Not so Paul, whose head is in the clouds when it's not full of Greek and Latin maxims and quotations. Thrown out of Harvard through no fault of his own, he owes his job to the hated headteacher (Garman), 'a pompous ass with a dictator complex', who punishes Paul for not supplying the requisite pass marks by ordering him to stay at the school over Christmas to supervise the boys whose parents are unable (usually because they are out of the country) to have them at home.

'Don't cry,' one boy mocks a young Korean who has to stay. 'The head'll crucify you, which is ironic considering you're a Buddhist'.

Then a swish helicopter flies in to whisk four of the five 'holdovers' away, and Paul is left with the queen-size cook (Randolph), whose son died in Vietnam following his studies at Barton, the janitor, and the bolshiest of the privileged 17-year-olds, Angus (Sessa).

Much stress and shouting ensues, but then, at a chance encounter in a nearby cafe, Miss Crane (Preston), another teacher, invites them to her Christmas Eve 'do'. From then on, master and pupil begin to find out things about each other, Angus's father being put away in a psychiatric hospice after early onset dementia, plus Paul's Harvard expulsion and ambitions to write a book, Light and Magic, on the classics.

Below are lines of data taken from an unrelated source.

-- ==== Sys2Proof/Machine/Command.lean ====
section
/-!
DEFINITION. Sys2Proof/Machine/Command.lean: how the unit answers: transmit buffers (R301), completion rings and postings (R386 to
R402), response datagrams (R413), and the checks every management command passes (R405, R406, R410 to R413).
-/
namespace Sys2Proof.Machine

/-! ## Ethernet ports as senders (R301) -/

def ethEmpty : EthState :=
  { mode := 0, link := false, speed := 0, eee := false, lpi := false, tlv := none, tlvUntil := 0, lldpAt := 0, idleAt := 0, lpiAt := 0,
    wakeAt := 0, tx := [], wait := [] }
def ethOf (s : State) (p : Bool) : EthState := s.eth.getD (b2n p) ethEmpty
def setEth (p : Bool) (v : EthState) (s : State) : State := { s with eth := Kv.putOr ethEmpty (b2n p) v s.eth }
def ethBase (p : Bool) : Nat := 0xB000 + 0x1000 * b2n p

/-- ETH_STATUS.LINK. -/
def ethLink (s : State) (p : Bool) : Bool := islInRun s (11 + b2n p) && (ethOf s p).link

/-- Bytes in a port's transmit buffer. -/
def txUsed (v : EthState) : Nat := v.tx.foldl (fun a x => a + x.bytes) 0

/-- VLAN_ID in force: 0 none (R296). -/
def vlanId (s : State) (p : Bool) : Nat := fieldOf s (ethBase p) 11 0

/-- IEEE 802.3 default wake time of a resolved rate, µs: the spec names it and states no number, so it is a free value (log entry 49). -/
def defaultWake (speed : Nat) : Nat := (Config.unstated 0x303 speed).toNat % 65536

/-- EEE is in use: USXGMII, EEE_EN, resolved. -/
def eeeOn (s : State) (p : Bool) : Bool :=
  (ethOf s p).mode = 0 && fieldOf s (ethBase p + 8) 31 31 = 1 && (ethOf s p).eee && ethLink s p

/-- ETH_STATUS.TW_TX_US: the larger of the default and the partner's wish. -/
def txWake (s : State) (p : Bool) : Nat :=
  if eeeOn s p then max (defaultWake (ethOf s p).speed) ((ethOf s p).tlv.getD 0) % 65536 else 0

/-- The port leaves LPI: its time there is counted, and the transmit wake time runs (R303, R304). -/
def leaveLpi (p : Bool) (s : State) : State :=
  let v := ethOf s p
  if !v.lpi then s
  else ethCount p 39 ((s.tim.raw - v.lpiAt) / 1000) (setEth p { v with lpi := false, wakeAt := s.tim.raw + txWake s p * 1000 } s)

/-- A frame, with its VLAN tag, goes to the 64 KiB transmit buffer, or waits for space in it; it ends LPI (R296, R301, R303). -/
def ethSend (p : Bool) (prio bytes kind : Nat) (o : Out) (s : State) : State :=
  if !islInRun s (11 + b2n p) then s
  else if !ethLink s p then ethCount p 31 1 s
  else
    let s := leaveLpi p s
    let v := ethOf s p
    let x : EthTx := ⟨prio, bytes + (if vlanId s p = 0 then 0 else 4), kind, o, s.tim.raw⟩
    if v.wait.isEmpty && txUsed v + x.bytes ≤ 65536 then setEth p { v with tx := v.tx ++ [x] } s
    else setEth p { v with wait := v.wait ++ [x] } s

/-- The addresses of a port (0x0A01 of R520). -/
def ethAddrs (s : State) (p : Bool) : Option EthAddrs := (s.boot.bundle.map (·.addrs)).bind fun l => l.find? fun a => a.port == p

/-- Relay frames travel over IPv4 when the bundle sets IPv4 relay addresses only (R306). -/
def usesIpv6 (s : State) (p : Bool) : Bool :=
  match ethAddrs s p with
  | some a => a.relayIpv6 != 0 || a.relayIpv4 == 0
  | none => true

/-- Path MTU of a port (R312). -/
def pathMtu (s : State) (p : Bool) : Nat :=
  let maxF := fieldOf s (ethBase p) 25 12
  if 1522 < maxF then maxF - 22 else 1500 - (if vlanId s p = 0 then 0 else 4)

/-- A monitor channel with no result. -/
def monEmpty : MonState := ⟨0, 0, 0, 0, List.replicate 32 0, true, none⟩

/-- May FLS write zones of the archive: mounted, and not READ_ONLY (R440)? -/
def archiveWritable (s : State) : Bool := islInRun s 4 && (s.arch.st == .ready || s.arch.st == .keepFull)

/-- A trial is confirmed (R523): the slots that run are written as confirmed, with no trial. -/
def confirmTrial (s : State) : State :=
  if !s.boot.trialRun then s
  else { s with boot := { s.boot with ctl := ⟨s.boot.ctl.seq + 1, s.boot.runImage, s.boot.runBundle, none⟩, trialRun := false } }

def setPair (f : PairState → PairState) (s : State) : State := { s with pair := f s.pair }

Still an edgy relationship, it results in Paul driving Angus on a forbidden visit to see his father and them both facing the music on their return.

Warm-hearted and immaculately written, plotted and performed, here's a film that strikes all the right notes. Giamatti, brilliantly portraying a resentful and very private man, and Randolph will probably be nominated for Academy Awards, and rightly so.

David Quinlan

USA 2023. UK Distributor: Universal. Colour by Harbor.
133 minutes. Not widescreen. UK certificate: 15.

Guidance ratings (out of 3): Sex/nudity 0, Violence/Horror 0, Drugs 1, Swearing 2.